Namun, menurut Eri, pihaknya juga berkoordinasi dengan pemerintah desa, terkait pembagian kewenanganan untuk pembangunan. "Kalau memang desa ada anggaran, kita kolaborasi. Jadi pembangunan ada yang dari APBD dan dan dana desa. Tapi kalau memang desa tidak ada anggaran, kita akan bangun seluruhnya agar bisa segera digunakan," ucap Eri.

Bupati Cianjur Herman Suherman mengatakan pihaknya segera menganggarkan pembangunan akses penghubung Jembatan Leuwi Dahu. Dia menjelaskan jalan tersebut sebenarnya merupakan kewenangan desa.

"PUPR sudah diminta untuk dianggarkan, kalau bisa di akhir tahun sudah selesai. Kita kolaborasi juga dengan desa, pemerintah desa ada anggaran berapa, nanti selebihnya oleh PUPR. Bukan hanya jalan, tapi TPT (Tembok Penahanan Tanah), supaya jalan dan jembatan tak cepat rusak oleh luapan air sungai," kata Herman.

Kepala Desa Cibokor Elian Syahudin mengatakan pihaknya hanya memiliki anggaran sebesar Rp 70 juta untuk pembangunan jalan penghubung jembatan. Anggaran tersebut dinilai minim, sebab ada dua sisi jalan yang harus dibangun. Termasuk pembangunan TPT, sebab air sungai yang mengalir di bawah jembatan kerap meluap.

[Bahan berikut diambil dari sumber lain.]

-- ==== Sys2Proof/Machine/Arbiter.lean ====
section
/-! DEFINITION. The Memory Arbiter, the memory port and the wait-limit timer of a host access (sections 10.3 and 10.5). -/

namespace Sys2Proof.Machine

/-! ## Claims (R174, R175, R177) -/

/-- A port A write to the period word or the check word is held back while a write-back of that region is in hand, from the
grant of its first read to the completion of its fourth access (R177). `carried`: an access of the item is being carried. -/
def InHand.holdsBack (h : InHand) (carried : Bool) (addr : Addr) : Bool :=
  match h with
  | .writeBack r _ done _ _ =>
    (carried || decide (1 ≤ done)) && (decide (addr = periodAddr r) || decide (addr = checkAddr))
  | .record .. | .torn .. => false

/-- The port is a claimant: its access waits with cause ARBITER and its claim is made (R174, R177). In PFAIL the arbiter takes
no claim of a port (R163, R178). -/
def State.portClaims (s : State) (p : Port) : Bool :=
  match (s.port p).access with
  | some a =>
    a.phase == .held .arbiter && decide (s.part ≠ .pfail)
      && !(p == .a && a.dir == .write && s.log.inHand.any fun h => h.holdsBack s.writerCarried a.addr)
  | none => false

/-- The Commit Engine's request (R76, R77). -/
def State.commitRequest (s : State) : Option Cycle :=
  s.commit.map fun c =>
    { req := .commit, dir := .write, addr := (s.commitWrite c).1, data := (s.commitWrite c).2 }

/-- The Table Loader's request; a read takes the word memory holds (R176). In PFAIL it has none (R161). -/
def State.loaderRequest (s : State) : Option Cycle :=
  match if s.part = .pfail then none else s.loaderAccess with
  | some (.read, addr, _) => some { req := .loader, dir := .read, addr := addr, data := memRead s.mem addr }
  | some (.write, addr, w) => some { req := .loader, dir := .write, addr := addr, data := w }
  | none => none

/-- The Record Writer's request (R101, R123). -/
def State.writerRequest (s : State) : Option Cycle :=
  match s.log.inHand.map InHand.access with
  | some (.read, addr, _) => some { req := .writer, dir := .read, addr := addr, data := memRead s.mem addr }
  | some (.write, addr, w) => some { req := .writer, dir := .write, addr := addr, data := w }
  | none => none

/-- The Diagnosis Engine's request; in PFAIL it has none (R110, R116). -/
def State.diagRequest (s : State) : Option Cycle :=
  match s.scan with
  | some c =>
    if c.step = .requested ∧ s.part.regionsLive = true then
      let addr := (s.condition c.position).addr
      some { req := .diag, dir := .read, addr := addr, data := memRead s.mem addr }
    else none
  | none => none

/-- The internal request chosen by fixed priority: Commit Engine, Table Loader, Record Writer, Diagnosis Engine (R175). -/
def State.internalRequest (s : State) : Option Cycle :=
  s.commitRequest.or (s.loaderRequest.or (s.writerRequest.or s.diagRequest))

/-- The cycle of a port's claim: a read takes the word memory holds at the grant (R176). -/
def State.portRequest (s : State) (p : Port) : Option Cycle :=
  if s.portClaims p then
    (s.port p).access.map fun a =>
      { req := .port p, dir := a.dir, addr := a.addr
        data := match a.dir with
          | .read => memRead s.mem a.addr
          | .write => a.value }
  else none

/-- The cycle a claimant asks for; none when it is not waiting. -/
def State.claim (s : State) : Claimant → Option Cycle
  | .a => s.portRequest .a
  | .b => s.portRequest .b
  | .internal => s.internalRequest

/-! ## The grant (R174) -/

/-- After A comes B, after B Internal, after Internal A. -/
def Claimant.next : Claimant → Claimant
  | .a => .b
  | .b => .internal
  | .internal => .a

/-- The first waiting claimant in rotation from the pointer, with its cycle. -/
def State.chosen (s : State) : Option (Claimant × Cycle) :=
  let c1 := s.pointer
  let c2 := c1.next
  let c3 := c2.next
  ((s.claim c1).map (Prod.mk c1)).or (((s.claim c2).map (Prod.mk c2)).or ((s.claim c3).map (Prod.mk c3)))

/-- A granted port enters GRANTED and its wait-limit timer stops (R169, R171). -/
def State.markGranted (s : State) (req : Requester) : State :=
  match req with
  | .port p => s.updAccess p fun a => { a with phase := .granted, timer := none }
  | .commit | .loader | .writer | .diag => s

/-- The idle memory port is granted to the chosen claimant and the pointer moves past it; with no claim waiting nothing
changes (R174). -/
def State.grant (s : State) : State :=
  match s.cycle, s.chosen with
  | none, some (who, c) => ({ s with cycle := some c, pointer := who.next }).markGranted c.req
  | _, _ => s

/-! ## The completion of a memory cycle (R176) -/

/-- A granted host access completes: a read is answered with the word taken at the grant (R167); a command write is then
taken as a command (R141). In PFAIL the host was already answered (R158, R162). -/
def State.hostDone (s : State) (p : Port) (c : Cycle) : State :=
  let waited := (s.port p).access.any fun a => a.waitedLoad
  let answered :=
    if s.part = .pfail then s
    else s.endAccess p (match c.dir with
      | .read => some c.data
      | .write => none)
  match commandOf p c.dir c.addr c.data with
  | some cmd => answered.takeCommand cmd waited
  | none => answered

/-- A condition read completes; in PFAIL its value is dropped (R112, R116). -/
def State.diagDone (s : State) (observed : Word) : State :=
  match s.scan with
  | some c => if s.part = .pfail then s else s.testCondition c observed
  | none => s

/-- The carried cycle `c` completes: the memory port is idle, a write is stored, and the requester takes the result (R176). -/
def State.completeCycle (s : State) (c : Cycle) : State :=
  let t : State := { s with mem := s.memCarried, cycle := none }
  match c.req with
  | .port p => t.hostDone p c
  | .commit => t.commitWriteDone
  | .loader => t.loaderDone c.data
  | .writer => t.writerAdvance c.data
  | .diag => t.diagDone c.data

/-- The memory cycle in progress completes, after a PFAIL_N level that was still to be taken; with no cycle in progress
nothing changes (R176, log 13). -/
def State.complete (s : State) : State :=
  let t := s.takeDueFall
  match t.cycle with
  | some c => t.completeCycle c
  | none => t

/-! ## Which completion is at hand -/

/-- The carried cycle is a port A write of a command value to 3F001H (R141). -/
def State.commandCarried (s : State) (cmd : Command) : Bool :=
  match s.cycle with
  | some c =>
    match c.req with
    | .port p => commandOf p c.dir c.addr c.data == some cmd
    | .commit | .loader | .writer | .diag => false
  | none => false

/-- The carried cycle belongs to a requester. -/
def State.carries (s : State) (req : Requester) : Bool := s.cycle.any fun c => c.req == req

/-- The carried cycle is the CLOSING write of the commit (R83). -/
def State.closingCarried (s : State) : Bool := s.carries .commit && s.commit.any CommitRec.atClosing

/-- The carried cycle is the condition read that ends the scan (R112). -/
def State.scanEndCarried (s : State) : Bool :=
  match s.cycle, s.scan with
  | some c, some sc => c.req == .diag && decide (s.part ≠ .pfail) && s.scanEndsWith sc c.data
  | _, _ => false

/-- The carried cycle is the last access of the item in hand of a kind. -/
def State.recordEndCarried (s : State) : Bool := s.carries .writer && s.log.inHand.any InHand.atRecordEnd

def State.writeBackEndCarried (s : State) : Bool := s.carries .writer && s.log.inHand.any InHand.atWriteBackEnd

/-- The carried cycle is the 1552nd shadow read (R145). -/
def State.shadowEndCarried (s : State) : Bool :=
  s.carries .loader && decide (s.ldr.work = .shadowRead) && decide (shadowSize ≤ s.shadowWords.length + 1)

/-- The carried cycle is the second start-up read, and both values qualify (R143). -/
def State.startUpQualifies (s : State) : Bool :=
  match s.cycle, s.ldr.work with
  | some c, .startUpAutoload format => c.req == .loader && decide (format = 1#16) && decide (c.data = 1#16)
  | _, _ => false

/-- The carried cycle is the clearing write of a load that passed validation (R148). -/
def State.successCarried (s : State) : Bool :=
  s.carries .loader && match s.ldr.work with
    | .clearSuccess _ => true
    | _ => false

/-- The carried cycle is the clearing write of a load that failed validation (R149). -/
def State.failureCarried (s : State) : Bool :=
  s.carries .loader && match s.ldr.work with
    | .clearFailure _ => true
    | _ => false

/-- The carried cycle is the clearing write of an unload (R153). -/
def State.unloadCarried (s : State) : Bool := s.carries .loader && decide (s.ldr.work = .clearUnload)

/-! ## The wait limit (R171) -/

/-- The wait limit of the access at `p` expires: the access is ended and removed from what it waited for, and a WAIT fault
with the cause that holds is raised (R171, R25, R49, R57). -/
def State.expireWait (s : State) (p : Port) (a : Access) (cause : WaitCause) : State :=
  ({ s with waiting := s.waiting.filter fun w => w.port != p }.endAccess p (endedValue a.dir)).raise
    (.wait p a.addr a.dir cause)

end Sys2Proof.Machine
end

"Jadi kalaupun dipaksakan hanya dengan anggaran segitu, tidak akan tuntas. Makanya saya harap ada perhatian dari Pemkab. Alhamdulillah tadi siang sudah ada tim dari Dinas PUPR yang mengukur dan menghitung anggaran yang dibutuhkan. Saya harap dengan respon tersebut, akses bisa segera dibangun dan jembatan bisa secepatnya digunakan warga," tutur Elian.